Using the Erlang Distribution described above, we have \begin{align} f_{Y_{1}}(t) = \lambda e^{-\lambda t} \end{align} $Y_{k} = T_{1} + T_{2} + \cdots + T_{k}$ where all $T_{i}$ are independent and exponential distributions. And as derived above, and discussed later, the sum of independent exponential variables is a Gamma distribution.
Poisson process can be seen as a special case of a renewal process, when the interarrival times are all exponentially distributed. \begin{alignat}{3} \text{Interarrival time }& \xi_{i}&& = \lambda e^{-\lambda t}\newline \text{Number of arrivals }& P(N_{t} = n)&& = \frac{(\lambda t)^{n}}{n!} e^{-\lambda t}\newline \text{Time till $n$th arrival }& P(S_{n} = t)&& = \lambda \frac{(\lambda t)^{n-1}}{(n-1)!} e^{-\lambda x} \text{ for $t > 0$}\newline \text{Cumulative distribution }& P(S_{n} \leq t)&& = \begin{cases} 1 - e^{-\lambda t} \sum_{k=1}^{n-1} \frac{(\lambda t)^{k}}{k!} &\mbox{if $t > 0$}\newline 0 &\mbox{otherwise} \end{cases} \end{alignat}
Merging of two Poisson processes is also a Poisson process. Consider two flasbulbs of Red and Green colours, flashing as Possion processes with rates $\lambda_{1}$ and $\lambda_{2}$. Then the process denoting the combined flashing of the two bulbs is also Poisson.

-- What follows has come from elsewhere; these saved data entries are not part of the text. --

-- ==== Sys2Proof/Machine/Assembler.lean ====
section
/-! DEFINITION. The assembler's text form and its other names (`30_encoding.md` R76, R77, R80). The assembler writes ignored bits as 0
and rejects an operand that does not fit its field. What R76 leaves open about text is log 13. -/

namespace Sys2Proof.Machine

/-- A number as an `n`-bit field, rejected if it does not fit (R76). -/
def fitField (n v : Nat) : Except AsmError (BitVec n) :=
  if v < 2 ^ n then .ok (BitVec.ofNat n v) else .error .operandTooWide

/-- doc00's names for the operations (R77). -/
def otherNames : List (String × String) :=
  [("widen_8_to_10", "W8_10"), ("widen_8_to_12", "W8_12"), ("widen_8_to_16", "W8_16"),
   ("widen_10_to_12", "W10_12"), ("widen_10_to_16", "W10_16"), ("widen_12_to_16", "W12_16"),
   ("narrow_10_to_8", "N10_8"), ("narrow_12_to_8", "N12_8"), ("narrow_12_to_10", "N12_10"),
   ("narrow_16_to_8", "N16_8"), ("narrow_16_to_10", "N16_10"), ("narrow_16_to_12", "N16_12"),
   ("byteSamplesTo10", "WB8_10"), ("byteSamplesTo12", "WB8_12"), ("pack", "PACK"),
   ("unpackRed", "UNPK_R"), ("unpackGreen", "UNPK_G"), ("unpackBlue", "UNPK_B"), ("unpackAlpha", "UNPK_A"),
   ("red()", "UNPK_R"), ("green()", "UNPK_G"), ("blue()", "UNPK_B"), ("alpha()", "UNPK_A")]

/-- The mnemonic that a name stands for (R77); a mnemonic stands for itself. -/
def mnemonicOf (name : String) : String := (otherNames.lookup name).getD name

/-- The operations of format S16 (R63, R73). -/
def opsS16 : List (String × (Sample → Instr)) :=
  [("W8_10", .w8_10), ("W8_12", .w8_12), ("W8_16", .w8_16), ("W10_12", .w10_12), ("W10_16", .w10_16), ("W12_16", .w12_16),
   ("N10_8", .n10_8), ("N12_8", .n12_8), ("N12_10", .n12_10), ("N16_8", .n16_8), ("N16_10", .n16_10), ("N16_12", .n16_12),
   ("PACK_GRAY", .packGray)]

/-- The operations of format S8 (R64, R73). -/
def opsS8 : List (String × (Byte → Instr)) := [("WB8_10", .wb8_10), ("WB8_12", .wb8_12)]

/-- The operations of format PX (R66, R73). -/
def opsPX : List (String × (Pixel → Instr)) :=
  [("UNPK_RGBA32", .unpkRgba32), ("UNPK_R", .unpkR), ("UNPK_G", .unpkG), ("UNPK_B", .unpkB), ("UNPK_A", .unpkA)]

/-- A command with one operand of `n` bits (R76). -/
def oneOperand {n : Nat} (mk : BitVec n → Instr) : List Nat → Except AsmError Instr
  | [v] =>
    match fitField n v with
    | .ok x => .ok (mk x)
    | .error e => .error e
  | _ => .error .operandCount

/-- A command with four operands of `n` bits, in the order red, green, blue, alpha (R76). -/
def fourOperands {n : Nat} (mk : BitVec n → BitVec n → BitVec n → BitVec n → Instr) : List Nat → Except AsmError Instr
  | [r, g, b, a] =>
    match fitField n r, fitField n g, fitField n b, fitField n a with
    | .ok r, .ok g, .ok b, .ok a => .ok (mk r g b a)
    | _, _, _, _ => .error .operandTooWide
  | _ => .error .operandCount

/-- `widen` or `narrow` with the operands value, fromBits, toBits: refused at a pair that has no command (R80). -/
def pairOperation (command : Nat → Nat → Option (Sample → Instr)) : List Nat → Except AsmError Instr
  | [v, fromBits, toBits] =>
    match command fromBits toBits with
    | some mk => oneOperand mk [v]
    | none => .error .noSuchPair
  | _ => .error .operandCount

/-- The command of an operation without `keep` (R76). -/
def plainCommand (name : String) (operands : List Nat) : Except AsmError Instr :=
  match opsS16.lookup name, opsS8.lookup name, opsPX.lookup name with
  | some mk, _, _ => oneOperand mk operands
  | _, some mk, _ => oneOperand mk operands
  | _, _, some mk => oneOperand mk operands
  | none, none, none =>
    if name = "PACK" then fourOperands .pack operands
    else if name = "widen" then pairOperation widenCommand operands
    else if name = "narrow" then pairOperation narrowCommand operands
    else .error .unknownName

/-- The command of a `PACK_RGBA32` line; `keep` is `1111` where the line gives none (R76). -/
def groupCommand (operands : List Nat) (keep : Nat) : Except AsmError Instr :=
  match fitField 4 keep with
  | .ok k => fourOperands (fun r g b a => .packRgba32 r g b a k) operands
  | .error e => .error e

/-- The command word of a reserved code with any 64-bit operand, `.op 0xNN operand64` (R76). -/
def reservedWord : List Nat → Except AsmError CmdWord
  | [code, operand] =>
    match fitField 5 code, fitField 64 operand with
    | .ok op, .ok a => if (decodeCmd op a).named then .error .notReserved else .ok (op ++ a)
    | _, _ => .error .operandTooWide
  | _ => .error .operandCount

/-- The command of a line that is not `.op` (R76, R77, R80). -/
def lineCommand (l : AsmLine) : Except AsmError Instr :=
  if mnemonicOf l.name = "PACK_RGBA32" then groupCommand l.operands (l.keep.getD 0b1111)
  else if l.keep.isSome then .error .keepNotAllowed
  else plainCommand (mnemonicOf l.name) l.operands

/-- The command word of a line (R76). -/
def assemble (l : AsmLine) : Except AsmError CmdWord :=
  if l.name = ".op" then
    if l.keep.isSome then .error .keepNotAllowed else reservedWord l.operands
  else
    match lineCommand l with
    | .ok i => .ok (encode i)
    | .error e => .error e

/-- The sixteen hexadecimal digits in the order of their values; R76's decimal and binary digits are its first ten and first two. -/
def upperDigits : List Char := "0123456789ABCDEF".toList

/-- The same with small letters (log 13). -/
def lowerDigits : List Char := "0123456789abcdef".toList

/-- The value of a digit is its place among the digits. -/
def digitValue (c : Char) : Option Nat :=
  upperDigits.idxOf? c <|> lowerDigits.idxOf? c

/-- The number that digits of a base stand for, after those read already. -/
def readDigits (base acc : Nat) : List Char → Option Nat
  | [] => some acc
  | c :: cs =>
    match digitValue c with
    | some d => if d < base then readDigits base (acc * base + d) cs else none
    | none => none

/-- A number: decimal, or hexadecimal with `0x`, or binary with `0b` (R76). -/
def readNumber : List Char → Option Nat
  | [] => none
  | '0' :: 'x' :: c :: cs => readDigits 16 0 (c :: cs)
  | '0' :: 'b' :: c :: cs => readDigits 2 0 (c :: cs)
  | c :: cs => readDigits 10 0 (c :: cs)

/-- The words of a line, which blanks and commas separate (log 13); some may be empty. -/
def splitWords : List Char → List (List Char)
  | [] => [[]]
  | c :: cs =>
    match splitWords cs with
    | [] => [[c]]
    | w :: ws => if c = ' ' ∨ c = ',' then [] :: w :: ws else (c :: w) :: ws

/-- The operands of a line, numbers and then at most one `keep=k`. -/
def readOperands : List (List Char) → Option (List Nat × Option Nat)
  | [] => some ([], none)
  | ['k' :: 'e' :: 'e' :: 'p' :: '=' :: k] => (readNumber k).map fun n => ([], some n)
  | w :: ws =>
    match readNumber w, readOperands ws with
    | some n, some (ns, keep) => some (n :: ns, keep)
    | _, _ => none

/-- A line of text (R76). -/
def parseLine (text : List Char) : Except AsmError AsmLine :=
  match (splitWords text).filter (!·.isEmpty) with
  | [] => .error .badText
  | name :: ws =>
    match readOperands ws with
    | some (operands, keep) => .ok ⟨String.ofList name, operands, keep⟩
    | none => .error .badText

/-- The command word of a line of text (R76). -/
def assembleText (text : List Char) : Except AsmError CmdWord :=
  match parseLine text with
  | .ok l => assemble l
  | .error e => .error e

end Sys2Proof.Machine
end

Consider a very small interval of time $\delta$. In this small interval, any of the individual bulbs can have at most one flashes (since we ignore higher order terms). Thus, the following four possibilities arise
. | $Red$ | $\overline{Red}$ |
---|---|---|
$Green$ | $\lambda_{1} \delta \lambda_{2} \delta$ | $(1-\lambda_{1}\delta) \lambda_{2} \delta$ |
$\overline{Green}$ | $\lambda_{1} \delta (1-\lambda_{2}\delta)$ | $(1-\lambda_{1}\delta) (1-\lambda_{2}\delta)$ |
. | $Red$ | $\overline{Red}$ |
---|---|---|
$Green$ | $0$ | $\lambda_{2} \delta$ |
$\overline{Green}$ | $\lambda_{1} \delta$ | $(1-(\lambda_{1} + \lambda_{2}) \delta)$ |
The combined process (of at least one bulb flashing) $\sim Poisson(\lambda_{1} + \lambda_{2})$
\begin{align} P(\text{arrival happened from first process}) = \frac{\lambda_{1} \delta}{\lambda_{1} \delta + \lambda_2 \delta} = \frac{\lambda_{1}}{\lambda_{1} + \lambda_{2}} \end{align}
Suppose we have a Poisson process with parameter $\lambda$ which we split into two processes up and down, with probabilities $p$ and $1-p$. The two resulting processes are also Poisson with different parameters.
Consider a small time slot of length $\delta$. Then, \begin{align} P(\text{arrival in this time slot}) &= \lambda \delta\newline P(\text{arrival in up slot}) &= \lambda \delta p\newline P(\text{arrival in down slot}) &= \lambda \delta (1-p) \end{align} Thus, up and down are themselves Poisson with parameters $\lambda p$ and $\lambda (1-p)$ respectively.
Suppose we have a Poisson process with parameter $\lambda$ running forever. We show up at a random time instant. What is the length of the chosen interarrival time (the total of the time from the last arrival to the next arrival).
Let $T_{1}^{\prime}$ denote the time that has elapsed since the last arrival and $T_{1}$ be the time till the next arrival. Note that the reverse process is also Poisson with the same parameter. Thus, \begin{align} E[\text{interarrival time}] = E[T_{1}^{\prime} + T_{1}] = \frac{1}{\lambda} + \frac{1}{\lambda} = \frac{2}{\lambda} \end{align}
This may seem paradoxical since the time difference between any two arrivals in a Poisson process is same and it’s expected length is $\frac{1}{\lambda}$, whereas we got an interval twice this length. The paradox is resolved by considering the fact that when we choose a random point in time, it is more likely to fall in an interval of larger size than the smaller ones (since probability will be proportional to the length of the interval).
Consider a separate example where we want to compare two values $E[\text{size of a family}]$ and $E[\text{size of a family of a given person}]$.
The two value will be different due to the underlying nature of the way experiment is conducted. For the first, we randomly choose families and average their sizes. Here, family of any size is equally likely to be picked. In the second case, we first pick a person from the population, get their family size, and then average the sizes of the families. Note that, this experiment is biased since the we are more likely to select people from larger families (or equivalently, it is more likely that we pick a person from a large family since the probability of picking is proportional to the family size). Hence, the second value will likely be larger and the two quantities are not equal.
Sometimes, it may not be accurate to use a simple Poisson process to model arrival. For example, a restaurant will not have the same rate of influx throughout the day. This rate itself is a function of time. In such cases, we model the arrivals as Non Homogenous Poisson Process.
For such a process, we have $\lambda(t): [0,\infty) \to [0, \infty)$ and the counting process $N_{t}$ is non homogenous if the following hold
$N_{0} = 0$
The increments to $N_{t}$ are independent but not stationary
For any small time interval $\delta$, the probability of more than 1 arrival in the interval is zero
The distribution of arrivals in a time interval is still Poisson, but the Poisson parameter is now dependent on the location of the interval itself (since the process does not have stationary increments) \begin{align} N_{t+s} - N_{t} \sim Poisson(\int_{t}^{t+s} \lambda(\alpha) d\alpha) \end{align}